Having read the material, return every line of it exactly.

MATERIAL TO PROCESS:
※ ※ ※

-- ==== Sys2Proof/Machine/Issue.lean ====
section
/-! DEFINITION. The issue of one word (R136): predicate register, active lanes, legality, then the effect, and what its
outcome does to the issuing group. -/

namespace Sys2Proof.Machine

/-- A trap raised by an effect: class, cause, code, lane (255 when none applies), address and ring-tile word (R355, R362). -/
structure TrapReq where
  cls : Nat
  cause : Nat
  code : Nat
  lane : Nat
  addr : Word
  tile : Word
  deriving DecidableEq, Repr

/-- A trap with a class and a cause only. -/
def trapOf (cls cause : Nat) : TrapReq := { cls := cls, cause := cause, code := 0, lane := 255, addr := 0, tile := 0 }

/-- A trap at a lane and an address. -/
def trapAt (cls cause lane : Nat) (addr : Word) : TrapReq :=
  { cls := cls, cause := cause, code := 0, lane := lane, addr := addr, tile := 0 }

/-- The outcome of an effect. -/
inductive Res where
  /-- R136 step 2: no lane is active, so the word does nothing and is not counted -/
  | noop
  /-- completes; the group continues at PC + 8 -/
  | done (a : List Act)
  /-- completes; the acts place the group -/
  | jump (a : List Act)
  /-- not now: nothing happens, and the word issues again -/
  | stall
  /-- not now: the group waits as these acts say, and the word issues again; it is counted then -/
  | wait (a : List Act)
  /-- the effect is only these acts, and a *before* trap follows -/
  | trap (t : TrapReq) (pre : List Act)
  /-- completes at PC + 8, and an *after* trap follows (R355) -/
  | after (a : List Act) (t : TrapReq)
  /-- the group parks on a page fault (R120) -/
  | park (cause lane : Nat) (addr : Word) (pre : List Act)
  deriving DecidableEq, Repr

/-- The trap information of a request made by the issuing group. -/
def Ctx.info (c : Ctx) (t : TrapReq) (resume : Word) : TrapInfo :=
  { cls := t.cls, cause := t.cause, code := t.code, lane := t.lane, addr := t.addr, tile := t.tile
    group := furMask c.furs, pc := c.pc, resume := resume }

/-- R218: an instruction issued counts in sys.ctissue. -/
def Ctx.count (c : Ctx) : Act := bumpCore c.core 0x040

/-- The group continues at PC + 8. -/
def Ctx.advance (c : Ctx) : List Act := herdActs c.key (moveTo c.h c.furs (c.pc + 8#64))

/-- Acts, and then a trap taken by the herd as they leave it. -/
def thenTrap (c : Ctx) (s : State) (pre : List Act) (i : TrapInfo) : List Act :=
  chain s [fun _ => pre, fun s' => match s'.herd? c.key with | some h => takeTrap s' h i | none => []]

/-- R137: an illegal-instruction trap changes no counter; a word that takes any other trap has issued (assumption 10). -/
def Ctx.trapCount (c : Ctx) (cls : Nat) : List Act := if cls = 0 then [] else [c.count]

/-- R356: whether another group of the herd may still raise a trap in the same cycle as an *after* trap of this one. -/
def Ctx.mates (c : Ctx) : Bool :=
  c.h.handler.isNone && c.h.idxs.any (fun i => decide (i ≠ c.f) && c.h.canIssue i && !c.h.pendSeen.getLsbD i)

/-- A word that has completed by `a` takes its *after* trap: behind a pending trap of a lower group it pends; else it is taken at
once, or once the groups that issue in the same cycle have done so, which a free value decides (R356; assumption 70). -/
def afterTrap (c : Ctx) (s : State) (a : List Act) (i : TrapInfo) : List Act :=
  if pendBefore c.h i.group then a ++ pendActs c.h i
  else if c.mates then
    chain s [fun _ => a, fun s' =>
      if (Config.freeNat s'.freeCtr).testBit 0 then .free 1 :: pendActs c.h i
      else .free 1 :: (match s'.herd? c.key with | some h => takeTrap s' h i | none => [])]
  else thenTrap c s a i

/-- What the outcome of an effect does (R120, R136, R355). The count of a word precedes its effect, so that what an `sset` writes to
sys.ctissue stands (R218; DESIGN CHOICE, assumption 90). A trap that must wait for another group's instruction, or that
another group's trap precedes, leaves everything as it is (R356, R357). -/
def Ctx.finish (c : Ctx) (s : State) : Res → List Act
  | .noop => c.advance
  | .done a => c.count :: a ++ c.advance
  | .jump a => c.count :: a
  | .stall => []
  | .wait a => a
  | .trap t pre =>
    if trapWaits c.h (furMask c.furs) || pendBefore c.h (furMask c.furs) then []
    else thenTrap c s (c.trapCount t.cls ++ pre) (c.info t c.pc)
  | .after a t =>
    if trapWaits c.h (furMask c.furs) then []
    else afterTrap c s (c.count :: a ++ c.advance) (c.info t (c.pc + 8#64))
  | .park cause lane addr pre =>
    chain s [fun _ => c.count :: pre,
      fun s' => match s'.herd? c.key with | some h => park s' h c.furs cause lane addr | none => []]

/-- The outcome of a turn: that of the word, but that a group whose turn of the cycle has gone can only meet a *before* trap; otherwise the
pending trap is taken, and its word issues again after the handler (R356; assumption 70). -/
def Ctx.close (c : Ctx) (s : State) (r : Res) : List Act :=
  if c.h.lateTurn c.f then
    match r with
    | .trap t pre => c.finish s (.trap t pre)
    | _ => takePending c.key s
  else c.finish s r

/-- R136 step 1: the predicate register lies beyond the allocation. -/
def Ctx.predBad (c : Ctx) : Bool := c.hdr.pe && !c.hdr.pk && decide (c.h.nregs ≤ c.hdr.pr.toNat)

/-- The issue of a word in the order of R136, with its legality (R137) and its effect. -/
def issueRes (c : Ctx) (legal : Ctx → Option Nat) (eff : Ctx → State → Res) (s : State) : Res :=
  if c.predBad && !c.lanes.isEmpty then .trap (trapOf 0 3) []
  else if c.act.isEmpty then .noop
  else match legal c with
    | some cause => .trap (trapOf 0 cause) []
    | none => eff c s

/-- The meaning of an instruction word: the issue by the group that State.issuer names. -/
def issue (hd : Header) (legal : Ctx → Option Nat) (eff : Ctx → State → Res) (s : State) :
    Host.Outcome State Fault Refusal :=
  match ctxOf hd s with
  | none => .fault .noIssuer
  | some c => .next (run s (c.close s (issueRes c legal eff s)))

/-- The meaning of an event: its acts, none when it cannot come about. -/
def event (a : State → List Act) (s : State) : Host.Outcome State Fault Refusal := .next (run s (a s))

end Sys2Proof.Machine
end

※ ※ ※

RESULT OF THE TASK:
-- ==== Sys2Proof/Machine/Issue.lean ====
section
/-! DEFINITION. The issue of one word (R136): predicate register, active lanes, legality, then the effect, and what its
outcome does to the issuing group. -/

namespace Sys2Proof.Machine

/-- A trap raised by an effect: class, cause, code, lane (255 when none applies), address and ring-tile word (R355, R362). -/
structure TrapReq where
  cls : Nat
  cause : Nat
  code : Nat
  lane : Nat
  addr : Word
  tile : Word
  deriving DecidableEq, Repr

/-- A trap with a class and a cause only. -/
def trapOf (cls cause : Nat) : TrapReq := { cls := cls, cause := cause, code := 0, lane := 255, addr := 0, tile := 0 }

/-- A trap at a lane and an address. -/
def trapAt (cls cause lane : Nat) (addr : Word) : TrapReq :=
  { cls := cls, cause := cause, code := 0, lane := lane, addr := addr, tile := 0 }

/-- The outcome of an effect. -/
inductive Res where
  /-- R136 step 2: no lane is active, so the word does nothing and is not counted -/
  | noop
  /-- completes; the group continues at PC + 8 -/
  | done (a : List Act)
  /-- completes; the acts place the group -/
  | jump (a : List Act)
  /-- not now: nothing happens, and the word issues again -/
  | stall
  /-- not now: the group waits as these acts say, and the word issues again; it is counted then -/
  | wait (a : List Act)
  /-- the effect is only these acts, and a *before* trap follows -/
  | trap (t : TrapReq) (pre : List Act)
  /-- completes at PC + 8, and an *after* trap follows (R355) -/
  | after (a : List Act) (t : TrapReq)
  /-- the group parks on a page fault (R120) -/
  | park (cause lane : Nat) (addr : Word) (pre : List Act)
  deriving DecidableEq, Repr

/-- The trap information of a request made by the issuing group. -/
def Ctx.info (c : Ctx) (t : TrapReq) (resume : Word) : TrapInfo :=
  { cls := t.cls, cause := t.cause, code := t.code, lane := t.lane, addr := t.addr, tile := t.tile
    group := furMask c.furs, pc := c.pc, resume := resume }

/-- R218: an instruction issued counts in sys.ctissue. -/
def Ctx.count (c : Ctx) : Act := bumpCore c.core 0x040

/-- The group continues at PC + 8. -/
def Ctx.advance (c : Ctx) : List Act := herdActs c.key (moveTo c.h c.furs (c.pc + 8#64))

/-- Acts, and then a trap taken by the herd as they leave it. -/
def thenTrap (c : Ctx) (s : State) (pre : List Act) (i : TrapInfo) : List Act :=
  chain s [fun _ => pre, fun s' => match s'.herd? c.key with | some h => takeTrap s' h i | none => []]

/-- R137: an illegal-instruction trap changes no counter; a word that takes any other trap has issued (assumption 10). -/
def Ctx.trapCount (c : Ctx) (cls : Nat) : List Act := if cls = 0 then [] else [c.count]

/-- R356: whether another group of the herd may still raise a trap in the same cycle as an *after* trap of this one. -/
def Ctx.mates (c : Ctx) : Bool :=
  c.h.handler.isNone && c.h.idxs.any (fun i => decide (i ≠ c.f) && c.h.canIssue i && !c.h.pendSeen.getLsbD i)

/-- A word that has completed by `a` takes its *after* trap: behind a pending trap of a lower group it pends; else it is taken at
once, or once the groups that issue in the same cycle have done so, which a free value decides (R356; assumption 70). -/
def afterTrap (c : Ctx) (s : State) (a : List Act) (i : TrapInfo) : List Act :=
  if pendBefore c.h i.group then a ++ pendActs c.h i
  else if c.mates then
    chain s [fun _ => a, fun s' =>
      if (Config.freeNat s'.freeCtr).testBit 0 then .free 1 :: pendActs c.h i
      else .free 1 :: (match s'.herd? c.key with | some h => takeTrap s' h i | none => [])]
  else thenTrap c s a i

/-- What the outcome of an effect does (R120, R136, R355). The count of a word precedes its effect, so that what an `sset` writes to
sys.ctissue stands (R218; DESIGN CHOICE, assumption 90). A trap that must wait for another group's instruction, or that
another group's trap precedes, leaves everything as it is (R356, R357). -/
def Ctx.finish (c : Ctx) (s : State) : Res → List Act
  | .noop => c.advance
  | .done a => c.count :: a ++ c.advance
  | .jump a => c.count :: a
  | .stall => []
  | .wait a => a
  | .trap t pre =>
    if trapWaits c.h (furMask c.furs) || pendBefore c.h (furMask c.furs) then []
    else thenTrap c s (c.trapCount t.cls ++ pre) (c.info t c.pc)
  | .after a t =>
    if trapWaits c.h (furMask c.furs) then []
    else afterTrap c s (c.count :: a ++ c.advance) (c.info t (c.pc + 8#64))
  | .park cause lane addr pre =>
    chain s [fun _ => c.count :: pre,
      fun s' => match s'.herd? c.key with | some h => park s' h c.furs cause lane addr | none => []]

/-- The outcome of a turn: that of the word, but that a group whose turn of the cycle has gone can only meet a *before* trap; otherwise the
pending trap is taken, and its word issues again after the handler (R356; assumption 70). -/
def Ctx.close (c : Ctx) (s : State) (r : Res) : List Act :=
  if c.h.lateTurn c.f then
    match r with
    | .trap t pre => c.finish s (.trap t pre)
    | _ => takePending c.key s
  else c.finish s r

/-- R136 step 1: the predicate register lies beyond the allocation. -/
def Ctx.predBad (c : Ctx) : Bool := c.hdr.pe && !c.hdr.pk && decide (c.h.nregs ≤ c.hdr.pr.toNat)

/-- The issue of a word in the order of R136, with its legality (R137) and its effect. -/
def issueRes (c : Ctx) (legal : Ctx → Option Nat) (eff : Ctx → State → Res) (s : State) : Res :=
  if c.predBad && !c.lanes.isEmpty then .trap (trapOf 0 3) []
  else if c.act.isEmpty then .noop
  else match legal c with
    | some cause => .trap (trapOf 0 cause) []
    | none => eff c s

/-- The meaning of an instruction word: the issue by the group that State.issuer names. -/
def issue (hd : Header) (legal : Ctx → Option Nat) (eff : Ctx → State → Res) (s : State) :
    Host.Outcome State Fault Refusal :=
  match ctxOf hd s with
  | none => .fault .noIssuer
  | some c => .next (run s (c.close s (issueRes c legal eff s)))

/-- The meaning of an event: its acts, none when it cannot come about. -/
def event (a : State → List Act) (s : State) : Host.Outcome State Fault Refusal := .next (run s (a s))

end Sys2Proof.Machine
end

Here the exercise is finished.